[Records from a data source]
=====
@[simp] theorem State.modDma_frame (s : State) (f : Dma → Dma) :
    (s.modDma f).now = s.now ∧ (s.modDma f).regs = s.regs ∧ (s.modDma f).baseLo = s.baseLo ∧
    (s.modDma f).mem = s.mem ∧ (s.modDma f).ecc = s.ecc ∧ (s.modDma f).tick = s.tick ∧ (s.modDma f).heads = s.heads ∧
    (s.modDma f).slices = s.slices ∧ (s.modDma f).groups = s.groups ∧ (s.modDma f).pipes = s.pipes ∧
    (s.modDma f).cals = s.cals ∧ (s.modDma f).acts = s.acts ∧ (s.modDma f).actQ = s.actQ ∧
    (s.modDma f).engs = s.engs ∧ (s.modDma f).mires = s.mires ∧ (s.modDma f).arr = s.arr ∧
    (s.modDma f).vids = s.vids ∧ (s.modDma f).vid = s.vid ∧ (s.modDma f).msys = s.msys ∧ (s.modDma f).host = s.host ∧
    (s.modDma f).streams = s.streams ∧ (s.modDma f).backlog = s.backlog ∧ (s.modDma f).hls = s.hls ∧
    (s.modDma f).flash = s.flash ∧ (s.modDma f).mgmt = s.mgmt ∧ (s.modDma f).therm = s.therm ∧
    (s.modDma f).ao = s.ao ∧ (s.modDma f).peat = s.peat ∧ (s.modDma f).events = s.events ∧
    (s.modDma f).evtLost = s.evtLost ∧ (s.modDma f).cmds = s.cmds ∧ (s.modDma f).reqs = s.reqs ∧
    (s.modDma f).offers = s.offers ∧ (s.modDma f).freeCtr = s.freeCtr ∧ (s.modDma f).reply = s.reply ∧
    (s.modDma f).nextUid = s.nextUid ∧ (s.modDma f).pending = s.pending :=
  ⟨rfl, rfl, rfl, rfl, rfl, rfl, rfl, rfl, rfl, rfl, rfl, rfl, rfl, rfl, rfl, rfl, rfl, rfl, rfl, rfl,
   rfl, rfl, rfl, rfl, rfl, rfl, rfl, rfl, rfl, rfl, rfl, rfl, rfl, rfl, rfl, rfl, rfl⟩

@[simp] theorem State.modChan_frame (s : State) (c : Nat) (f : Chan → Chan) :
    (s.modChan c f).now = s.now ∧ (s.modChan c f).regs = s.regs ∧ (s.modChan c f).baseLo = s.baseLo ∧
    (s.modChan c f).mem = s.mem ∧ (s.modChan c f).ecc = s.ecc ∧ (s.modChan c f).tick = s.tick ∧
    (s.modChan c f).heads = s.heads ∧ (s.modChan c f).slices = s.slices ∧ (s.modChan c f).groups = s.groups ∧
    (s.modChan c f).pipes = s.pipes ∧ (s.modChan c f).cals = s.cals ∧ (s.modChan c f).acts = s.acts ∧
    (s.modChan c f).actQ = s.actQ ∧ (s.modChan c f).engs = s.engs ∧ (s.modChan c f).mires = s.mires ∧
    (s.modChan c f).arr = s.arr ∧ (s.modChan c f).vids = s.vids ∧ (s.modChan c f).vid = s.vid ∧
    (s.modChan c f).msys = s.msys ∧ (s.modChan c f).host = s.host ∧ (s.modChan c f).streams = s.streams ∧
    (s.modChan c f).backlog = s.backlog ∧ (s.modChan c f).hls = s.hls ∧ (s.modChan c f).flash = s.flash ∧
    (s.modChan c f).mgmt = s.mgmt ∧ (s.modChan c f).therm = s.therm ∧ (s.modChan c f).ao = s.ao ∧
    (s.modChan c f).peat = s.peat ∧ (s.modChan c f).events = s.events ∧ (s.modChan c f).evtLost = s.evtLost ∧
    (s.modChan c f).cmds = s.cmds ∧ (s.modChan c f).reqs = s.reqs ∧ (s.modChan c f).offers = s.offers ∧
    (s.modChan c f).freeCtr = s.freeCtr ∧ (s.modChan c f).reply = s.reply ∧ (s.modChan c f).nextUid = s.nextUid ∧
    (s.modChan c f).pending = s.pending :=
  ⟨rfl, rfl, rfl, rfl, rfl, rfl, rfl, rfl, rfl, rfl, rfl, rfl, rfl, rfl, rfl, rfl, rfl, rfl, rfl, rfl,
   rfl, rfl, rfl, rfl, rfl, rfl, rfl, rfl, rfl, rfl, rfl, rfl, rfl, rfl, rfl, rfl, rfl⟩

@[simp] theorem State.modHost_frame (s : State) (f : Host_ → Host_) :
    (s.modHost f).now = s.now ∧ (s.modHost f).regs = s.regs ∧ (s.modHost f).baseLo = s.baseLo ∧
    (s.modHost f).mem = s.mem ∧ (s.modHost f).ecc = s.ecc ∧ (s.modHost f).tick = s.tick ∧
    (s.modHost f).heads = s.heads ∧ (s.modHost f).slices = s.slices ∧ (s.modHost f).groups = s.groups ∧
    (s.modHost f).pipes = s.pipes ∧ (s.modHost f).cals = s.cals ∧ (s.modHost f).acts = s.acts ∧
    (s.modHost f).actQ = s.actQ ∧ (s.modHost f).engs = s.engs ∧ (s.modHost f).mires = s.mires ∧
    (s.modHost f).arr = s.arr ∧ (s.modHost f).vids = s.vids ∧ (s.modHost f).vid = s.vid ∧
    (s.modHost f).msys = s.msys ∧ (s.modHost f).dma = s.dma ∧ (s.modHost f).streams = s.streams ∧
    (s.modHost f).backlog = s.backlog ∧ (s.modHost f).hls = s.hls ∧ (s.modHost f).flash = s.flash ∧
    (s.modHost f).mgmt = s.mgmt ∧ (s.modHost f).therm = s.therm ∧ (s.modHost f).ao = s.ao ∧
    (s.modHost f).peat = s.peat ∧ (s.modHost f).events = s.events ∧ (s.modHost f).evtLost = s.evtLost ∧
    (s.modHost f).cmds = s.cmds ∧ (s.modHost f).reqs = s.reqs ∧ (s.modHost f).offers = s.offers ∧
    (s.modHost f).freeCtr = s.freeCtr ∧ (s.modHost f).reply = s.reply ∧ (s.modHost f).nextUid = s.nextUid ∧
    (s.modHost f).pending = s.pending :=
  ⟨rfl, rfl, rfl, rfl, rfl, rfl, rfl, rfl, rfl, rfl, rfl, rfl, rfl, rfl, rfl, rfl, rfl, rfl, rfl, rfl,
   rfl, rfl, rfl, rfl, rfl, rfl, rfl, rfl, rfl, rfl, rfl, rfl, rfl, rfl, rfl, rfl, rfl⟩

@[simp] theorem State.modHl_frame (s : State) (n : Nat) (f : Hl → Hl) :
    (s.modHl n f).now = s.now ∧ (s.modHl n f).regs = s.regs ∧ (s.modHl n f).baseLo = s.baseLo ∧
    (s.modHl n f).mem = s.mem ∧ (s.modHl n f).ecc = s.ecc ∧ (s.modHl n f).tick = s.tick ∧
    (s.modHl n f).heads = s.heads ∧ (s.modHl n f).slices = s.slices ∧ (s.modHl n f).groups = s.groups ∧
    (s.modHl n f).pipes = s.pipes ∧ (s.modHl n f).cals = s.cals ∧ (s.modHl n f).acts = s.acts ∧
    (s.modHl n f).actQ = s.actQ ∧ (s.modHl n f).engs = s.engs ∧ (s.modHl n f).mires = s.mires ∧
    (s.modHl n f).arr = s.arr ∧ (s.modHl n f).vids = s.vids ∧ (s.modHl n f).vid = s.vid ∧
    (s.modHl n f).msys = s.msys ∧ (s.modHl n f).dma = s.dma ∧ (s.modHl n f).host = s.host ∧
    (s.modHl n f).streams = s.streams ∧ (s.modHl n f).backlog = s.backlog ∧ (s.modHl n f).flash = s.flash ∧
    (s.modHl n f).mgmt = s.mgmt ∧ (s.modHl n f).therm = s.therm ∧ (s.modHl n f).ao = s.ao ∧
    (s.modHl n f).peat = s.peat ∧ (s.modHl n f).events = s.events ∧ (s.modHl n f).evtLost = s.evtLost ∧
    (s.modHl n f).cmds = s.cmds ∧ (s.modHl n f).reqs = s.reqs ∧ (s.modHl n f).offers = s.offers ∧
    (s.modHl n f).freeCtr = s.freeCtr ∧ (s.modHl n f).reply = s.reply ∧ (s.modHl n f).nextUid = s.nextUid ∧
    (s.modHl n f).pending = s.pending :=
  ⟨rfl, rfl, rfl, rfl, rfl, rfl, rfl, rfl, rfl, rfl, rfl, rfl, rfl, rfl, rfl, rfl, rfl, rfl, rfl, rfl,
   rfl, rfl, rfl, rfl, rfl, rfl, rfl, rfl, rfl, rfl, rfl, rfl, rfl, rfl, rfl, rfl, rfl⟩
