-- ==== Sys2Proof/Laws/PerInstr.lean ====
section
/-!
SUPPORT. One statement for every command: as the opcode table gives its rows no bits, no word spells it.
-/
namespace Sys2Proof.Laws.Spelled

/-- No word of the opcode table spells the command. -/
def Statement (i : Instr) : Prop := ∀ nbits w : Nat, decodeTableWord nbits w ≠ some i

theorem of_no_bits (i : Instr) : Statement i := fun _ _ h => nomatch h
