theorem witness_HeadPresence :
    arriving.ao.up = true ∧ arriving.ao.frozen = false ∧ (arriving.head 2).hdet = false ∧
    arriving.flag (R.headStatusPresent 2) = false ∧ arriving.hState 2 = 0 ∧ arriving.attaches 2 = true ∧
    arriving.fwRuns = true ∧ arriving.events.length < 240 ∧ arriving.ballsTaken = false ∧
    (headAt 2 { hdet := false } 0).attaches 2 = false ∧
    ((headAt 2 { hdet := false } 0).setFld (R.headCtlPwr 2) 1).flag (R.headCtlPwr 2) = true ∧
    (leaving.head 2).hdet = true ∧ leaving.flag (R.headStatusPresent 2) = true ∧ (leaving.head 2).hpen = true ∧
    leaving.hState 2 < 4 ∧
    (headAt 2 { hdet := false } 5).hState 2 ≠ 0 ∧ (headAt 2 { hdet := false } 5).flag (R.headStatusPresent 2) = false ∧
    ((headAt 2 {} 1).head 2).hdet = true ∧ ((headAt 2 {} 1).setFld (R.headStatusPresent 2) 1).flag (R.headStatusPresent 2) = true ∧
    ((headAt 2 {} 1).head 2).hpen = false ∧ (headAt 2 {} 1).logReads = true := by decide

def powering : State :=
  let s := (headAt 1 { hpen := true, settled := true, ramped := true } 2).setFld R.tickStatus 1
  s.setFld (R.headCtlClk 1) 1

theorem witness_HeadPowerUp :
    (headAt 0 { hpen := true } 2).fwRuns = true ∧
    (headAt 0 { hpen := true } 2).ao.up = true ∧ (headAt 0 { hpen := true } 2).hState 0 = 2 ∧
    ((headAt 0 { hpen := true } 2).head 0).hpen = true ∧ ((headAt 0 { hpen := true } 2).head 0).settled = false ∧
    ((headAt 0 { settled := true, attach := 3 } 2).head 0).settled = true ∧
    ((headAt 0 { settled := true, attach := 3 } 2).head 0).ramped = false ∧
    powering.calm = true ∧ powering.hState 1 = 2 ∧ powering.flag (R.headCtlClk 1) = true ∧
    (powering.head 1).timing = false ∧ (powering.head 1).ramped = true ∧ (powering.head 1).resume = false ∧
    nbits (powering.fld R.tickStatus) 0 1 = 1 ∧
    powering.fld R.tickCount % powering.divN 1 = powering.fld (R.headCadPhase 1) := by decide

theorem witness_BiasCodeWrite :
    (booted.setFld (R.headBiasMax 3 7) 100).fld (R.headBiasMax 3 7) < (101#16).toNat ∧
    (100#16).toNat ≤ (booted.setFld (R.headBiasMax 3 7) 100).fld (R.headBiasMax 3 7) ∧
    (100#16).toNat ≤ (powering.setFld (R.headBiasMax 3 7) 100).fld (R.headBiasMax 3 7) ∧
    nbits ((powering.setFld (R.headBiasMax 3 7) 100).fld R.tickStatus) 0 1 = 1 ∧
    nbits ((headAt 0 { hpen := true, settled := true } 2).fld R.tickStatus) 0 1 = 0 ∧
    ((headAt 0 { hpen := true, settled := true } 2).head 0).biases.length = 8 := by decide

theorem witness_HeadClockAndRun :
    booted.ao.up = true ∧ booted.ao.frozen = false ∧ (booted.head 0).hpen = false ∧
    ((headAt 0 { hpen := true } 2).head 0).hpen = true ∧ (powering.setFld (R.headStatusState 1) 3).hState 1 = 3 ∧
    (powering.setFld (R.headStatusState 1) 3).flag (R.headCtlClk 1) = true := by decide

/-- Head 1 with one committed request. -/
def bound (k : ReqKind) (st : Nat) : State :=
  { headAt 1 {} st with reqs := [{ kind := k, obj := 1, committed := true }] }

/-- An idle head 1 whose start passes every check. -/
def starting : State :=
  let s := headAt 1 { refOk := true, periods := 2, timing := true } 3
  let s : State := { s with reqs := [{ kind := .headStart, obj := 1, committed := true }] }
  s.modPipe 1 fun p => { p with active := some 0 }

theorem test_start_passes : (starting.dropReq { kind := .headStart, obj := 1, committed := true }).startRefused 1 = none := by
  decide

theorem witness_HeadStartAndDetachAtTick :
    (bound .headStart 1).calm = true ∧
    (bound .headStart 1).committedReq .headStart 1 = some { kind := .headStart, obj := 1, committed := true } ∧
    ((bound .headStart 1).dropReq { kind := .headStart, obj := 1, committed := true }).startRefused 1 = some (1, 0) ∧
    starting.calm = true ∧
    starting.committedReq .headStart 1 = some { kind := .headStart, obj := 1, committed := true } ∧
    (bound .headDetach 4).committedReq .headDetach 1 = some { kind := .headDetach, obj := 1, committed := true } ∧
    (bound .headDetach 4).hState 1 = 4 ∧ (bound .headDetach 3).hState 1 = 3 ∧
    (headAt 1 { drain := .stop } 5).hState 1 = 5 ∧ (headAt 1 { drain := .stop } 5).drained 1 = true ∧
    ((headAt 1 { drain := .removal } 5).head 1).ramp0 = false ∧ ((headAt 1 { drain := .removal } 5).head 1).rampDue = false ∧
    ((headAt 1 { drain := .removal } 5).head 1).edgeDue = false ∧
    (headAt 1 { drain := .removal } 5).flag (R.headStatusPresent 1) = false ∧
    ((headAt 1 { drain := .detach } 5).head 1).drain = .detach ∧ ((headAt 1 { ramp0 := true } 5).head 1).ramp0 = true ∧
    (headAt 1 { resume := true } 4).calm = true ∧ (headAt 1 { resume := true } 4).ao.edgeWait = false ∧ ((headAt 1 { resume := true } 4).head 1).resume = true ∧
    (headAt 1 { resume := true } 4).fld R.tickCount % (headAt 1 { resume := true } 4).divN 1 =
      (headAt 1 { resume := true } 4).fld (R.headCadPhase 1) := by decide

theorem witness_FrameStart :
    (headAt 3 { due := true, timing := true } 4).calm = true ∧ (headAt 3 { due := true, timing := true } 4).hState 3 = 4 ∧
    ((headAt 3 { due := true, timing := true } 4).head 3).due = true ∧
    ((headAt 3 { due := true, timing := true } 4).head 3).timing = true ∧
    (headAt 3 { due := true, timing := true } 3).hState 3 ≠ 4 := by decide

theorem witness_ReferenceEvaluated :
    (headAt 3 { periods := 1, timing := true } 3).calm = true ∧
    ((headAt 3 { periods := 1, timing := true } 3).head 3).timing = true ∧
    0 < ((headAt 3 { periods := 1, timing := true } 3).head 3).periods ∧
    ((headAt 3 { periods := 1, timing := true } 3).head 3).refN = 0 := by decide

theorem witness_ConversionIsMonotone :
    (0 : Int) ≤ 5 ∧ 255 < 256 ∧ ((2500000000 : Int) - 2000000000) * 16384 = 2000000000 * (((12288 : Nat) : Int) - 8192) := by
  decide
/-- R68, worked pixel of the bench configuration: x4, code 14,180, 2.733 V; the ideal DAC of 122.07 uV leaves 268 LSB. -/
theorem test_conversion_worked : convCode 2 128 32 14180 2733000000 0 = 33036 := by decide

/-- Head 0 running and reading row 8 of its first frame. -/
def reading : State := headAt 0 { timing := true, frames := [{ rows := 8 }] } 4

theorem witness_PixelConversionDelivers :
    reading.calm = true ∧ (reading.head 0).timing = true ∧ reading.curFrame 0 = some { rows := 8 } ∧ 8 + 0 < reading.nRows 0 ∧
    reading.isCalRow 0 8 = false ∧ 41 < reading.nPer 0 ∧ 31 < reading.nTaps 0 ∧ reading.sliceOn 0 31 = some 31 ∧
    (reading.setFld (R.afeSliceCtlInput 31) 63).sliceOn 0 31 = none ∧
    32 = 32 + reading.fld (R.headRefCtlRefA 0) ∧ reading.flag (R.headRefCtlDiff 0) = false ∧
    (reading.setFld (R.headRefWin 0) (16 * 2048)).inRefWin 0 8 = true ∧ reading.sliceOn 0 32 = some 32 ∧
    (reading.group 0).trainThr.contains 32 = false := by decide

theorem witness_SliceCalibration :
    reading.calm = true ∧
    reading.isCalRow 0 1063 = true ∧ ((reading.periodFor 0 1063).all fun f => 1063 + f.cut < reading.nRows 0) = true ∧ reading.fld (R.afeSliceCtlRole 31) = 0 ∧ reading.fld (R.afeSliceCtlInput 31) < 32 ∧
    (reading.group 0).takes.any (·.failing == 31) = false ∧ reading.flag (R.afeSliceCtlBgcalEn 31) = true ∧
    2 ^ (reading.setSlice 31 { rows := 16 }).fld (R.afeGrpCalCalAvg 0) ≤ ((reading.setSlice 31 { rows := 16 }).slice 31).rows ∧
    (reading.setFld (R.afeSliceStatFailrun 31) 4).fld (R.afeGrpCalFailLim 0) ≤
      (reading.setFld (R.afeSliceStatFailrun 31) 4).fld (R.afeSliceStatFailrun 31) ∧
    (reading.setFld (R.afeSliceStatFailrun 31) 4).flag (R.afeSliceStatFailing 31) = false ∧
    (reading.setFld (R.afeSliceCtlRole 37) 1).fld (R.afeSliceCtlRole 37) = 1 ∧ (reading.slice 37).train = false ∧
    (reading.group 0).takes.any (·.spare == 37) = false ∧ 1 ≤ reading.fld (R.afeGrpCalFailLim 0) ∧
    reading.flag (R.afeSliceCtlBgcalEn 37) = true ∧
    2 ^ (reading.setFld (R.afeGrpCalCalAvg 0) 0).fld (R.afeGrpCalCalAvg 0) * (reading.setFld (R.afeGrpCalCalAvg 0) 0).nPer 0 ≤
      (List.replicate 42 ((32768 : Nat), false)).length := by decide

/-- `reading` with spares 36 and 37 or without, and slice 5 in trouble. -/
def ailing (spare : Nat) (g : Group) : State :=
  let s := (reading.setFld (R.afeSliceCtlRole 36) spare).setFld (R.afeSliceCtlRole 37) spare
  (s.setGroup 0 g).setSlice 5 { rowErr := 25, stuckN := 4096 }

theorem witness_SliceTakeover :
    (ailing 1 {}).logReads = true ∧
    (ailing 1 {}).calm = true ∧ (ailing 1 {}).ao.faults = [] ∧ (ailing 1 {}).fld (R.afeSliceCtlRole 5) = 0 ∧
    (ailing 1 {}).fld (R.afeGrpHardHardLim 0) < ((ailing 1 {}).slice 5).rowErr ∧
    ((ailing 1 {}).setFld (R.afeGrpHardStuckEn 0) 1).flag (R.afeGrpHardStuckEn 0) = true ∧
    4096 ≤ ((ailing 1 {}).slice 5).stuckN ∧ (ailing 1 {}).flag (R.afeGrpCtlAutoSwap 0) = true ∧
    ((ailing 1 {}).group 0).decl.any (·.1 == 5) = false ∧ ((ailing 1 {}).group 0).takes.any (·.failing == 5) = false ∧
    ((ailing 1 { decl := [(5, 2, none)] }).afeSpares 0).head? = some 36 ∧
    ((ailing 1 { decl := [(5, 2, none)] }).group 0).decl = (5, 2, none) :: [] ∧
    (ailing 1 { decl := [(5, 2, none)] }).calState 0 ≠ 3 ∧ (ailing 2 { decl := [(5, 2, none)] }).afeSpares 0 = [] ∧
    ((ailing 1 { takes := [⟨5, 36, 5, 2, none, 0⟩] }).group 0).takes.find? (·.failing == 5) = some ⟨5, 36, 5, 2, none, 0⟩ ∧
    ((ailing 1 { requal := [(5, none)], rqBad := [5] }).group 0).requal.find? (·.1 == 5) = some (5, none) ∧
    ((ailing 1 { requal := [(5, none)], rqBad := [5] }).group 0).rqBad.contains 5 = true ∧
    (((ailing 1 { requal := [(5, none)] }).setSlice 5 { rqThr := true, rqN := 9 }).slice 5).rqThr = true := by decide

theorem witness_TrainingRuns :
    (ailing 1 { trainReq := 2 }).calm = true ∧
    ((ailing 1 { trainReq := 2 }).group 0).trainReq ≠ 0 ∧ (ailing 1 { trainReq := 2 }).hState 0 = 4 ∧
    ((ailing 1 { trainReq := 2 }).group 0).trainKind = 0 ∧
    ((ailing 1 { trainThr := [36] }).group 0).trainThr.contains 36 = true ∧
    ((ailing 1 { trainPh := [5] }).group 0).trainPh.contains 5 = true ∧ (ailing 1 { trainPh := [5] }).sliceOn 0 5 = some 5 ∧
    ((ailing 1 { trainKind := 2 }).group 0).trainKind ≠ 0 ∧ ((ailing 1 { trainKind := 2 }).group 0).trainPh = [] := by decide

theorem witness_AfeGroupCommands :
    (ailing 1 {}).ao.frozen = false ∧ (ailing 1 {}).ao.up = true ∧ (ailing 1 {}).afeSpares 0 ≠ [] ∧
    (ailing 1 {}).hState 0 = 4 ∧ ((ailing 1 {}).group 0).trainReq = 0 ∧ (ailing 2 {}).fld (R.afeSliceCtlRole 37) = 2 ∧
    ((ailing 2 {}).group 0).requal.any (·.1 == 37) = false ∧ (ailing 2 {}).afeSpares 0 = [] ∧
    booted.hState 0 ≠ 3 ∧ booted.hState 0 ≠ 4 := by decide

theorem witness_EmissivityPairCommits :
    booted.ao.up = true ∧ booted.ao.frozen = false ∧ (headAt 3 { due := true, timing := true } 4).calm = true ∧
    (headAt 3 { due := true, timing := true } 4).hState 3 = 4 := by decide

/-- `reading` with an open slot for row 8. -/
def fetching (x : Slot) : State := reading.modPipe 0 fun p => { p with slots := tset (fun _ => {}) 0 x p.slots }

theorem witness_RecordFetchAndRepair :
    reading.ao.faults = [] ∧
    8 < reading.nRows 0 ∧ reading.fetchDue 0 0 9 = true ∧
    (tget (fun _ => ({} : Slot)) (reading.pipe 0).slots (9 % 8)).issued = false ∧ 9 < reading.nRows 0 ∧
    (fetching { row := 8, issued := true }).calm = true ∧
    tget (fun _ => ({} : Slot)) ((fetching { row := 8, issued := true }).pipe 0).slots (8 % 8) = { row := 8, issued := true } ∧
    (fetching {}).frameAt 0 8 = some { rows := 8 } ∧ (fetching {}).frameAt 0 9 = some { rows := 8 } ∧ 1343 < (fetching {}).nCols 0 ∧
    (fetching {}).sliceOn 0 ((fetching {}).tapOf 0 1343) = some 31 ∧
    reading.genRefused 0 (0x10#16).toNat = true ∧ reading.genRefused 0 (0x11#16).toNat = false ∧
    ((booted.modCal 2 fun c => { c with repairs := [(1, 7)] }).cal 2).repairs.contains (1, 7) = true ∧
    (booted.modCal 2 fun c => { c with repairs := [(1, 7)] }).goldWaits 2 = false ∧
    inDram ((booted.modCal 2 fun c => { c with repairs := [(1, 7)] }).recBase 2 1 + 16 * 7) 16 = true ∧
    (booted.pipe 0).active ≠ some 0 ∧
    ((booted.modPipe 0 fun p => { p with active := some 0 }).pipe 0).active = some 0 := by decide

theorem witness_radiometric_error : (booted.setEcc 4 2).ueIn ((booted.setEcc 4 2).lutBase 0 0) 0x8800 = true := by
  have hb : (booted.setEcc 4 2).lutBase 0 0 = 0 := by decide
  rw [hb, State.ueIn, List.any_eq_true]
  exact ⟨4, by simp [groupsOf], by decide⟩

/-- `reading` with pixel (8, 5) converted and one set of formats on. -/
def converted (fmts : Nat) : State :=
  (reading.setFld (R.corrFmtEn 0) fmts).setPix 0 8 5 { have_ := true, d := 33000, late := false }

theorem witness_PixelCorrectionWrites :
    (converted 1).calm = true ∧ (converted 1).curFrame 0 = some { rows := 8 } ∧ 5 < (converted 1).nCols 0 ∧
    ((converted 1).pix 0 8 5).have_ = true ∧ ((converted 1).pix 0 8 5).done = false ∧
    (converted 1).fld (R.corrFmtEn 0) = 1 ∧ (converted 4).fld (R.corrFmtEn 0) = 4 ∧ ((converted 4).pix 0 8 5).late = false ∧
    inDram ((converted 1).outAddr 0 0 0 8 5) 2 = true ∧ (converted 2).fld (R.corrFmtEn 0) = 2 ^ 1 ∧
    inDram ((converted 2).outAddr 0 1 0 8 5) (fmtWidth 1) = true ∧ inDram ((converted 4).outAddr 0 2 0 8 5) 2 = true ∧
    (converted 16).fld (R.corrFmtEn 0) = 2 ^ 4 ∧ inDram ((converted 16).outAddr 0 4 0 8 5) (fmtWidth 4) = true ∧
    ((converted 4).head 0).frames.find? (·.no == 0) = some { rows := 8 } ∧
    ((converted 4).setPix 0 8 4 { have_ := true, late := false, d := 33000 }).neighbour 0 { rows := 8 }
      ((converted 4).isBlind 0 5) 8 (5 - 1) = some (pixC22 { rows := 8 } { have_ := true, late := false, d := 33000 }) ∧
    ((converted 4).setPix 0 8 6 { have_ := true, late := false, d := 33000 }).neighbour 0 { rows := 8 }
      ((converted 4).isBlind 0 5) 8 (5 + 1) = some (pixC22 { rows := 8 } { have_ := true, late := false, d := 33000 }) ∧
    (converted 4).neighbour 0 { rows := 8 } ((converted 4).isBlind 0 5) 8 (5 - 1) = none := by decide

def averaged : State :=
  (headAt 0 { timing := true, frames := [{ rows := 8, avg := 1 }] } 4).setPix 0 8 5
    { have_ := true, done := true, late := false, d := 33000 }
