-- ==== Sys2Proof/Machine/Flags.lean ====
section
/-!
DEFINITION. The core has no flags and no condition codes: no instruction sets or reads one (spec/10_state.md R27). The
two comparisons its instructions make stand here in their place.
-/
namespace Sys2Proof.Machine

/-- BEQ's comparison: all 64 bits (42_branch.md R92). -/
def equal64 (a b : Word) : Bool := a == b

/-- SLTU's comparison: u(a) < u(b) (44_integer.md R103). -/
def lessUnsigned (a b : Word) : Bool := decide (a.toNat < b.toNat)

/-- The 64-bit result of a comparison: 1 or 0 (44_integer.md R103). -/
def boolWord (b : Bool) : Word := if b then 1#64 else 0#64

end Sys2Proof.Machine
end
=====
**REQUIRED ACTION:**
Starting with the line that holds "5).drained 1 = true ∧" and ending with the line that holds "1).edgeDue = false ∧", retype every line in the data above exactly, and nothing else.

**ANSWER SPACE:**
    (headAt 1 { drain := .stop } 5).hState 1 = 5 ∧ (headAt 1 { drain := .stop } 5).drained 1 = true ∧
    ((headAt 1 { drain := .removal } 5).head 1).ramp0 = false ∧ ((headAt 1 { drain := .removal } 5).head 1).rampDue = false ∧
    ((headAt 1 { drain := .removal } 5).head 1).edgeDue = false ∧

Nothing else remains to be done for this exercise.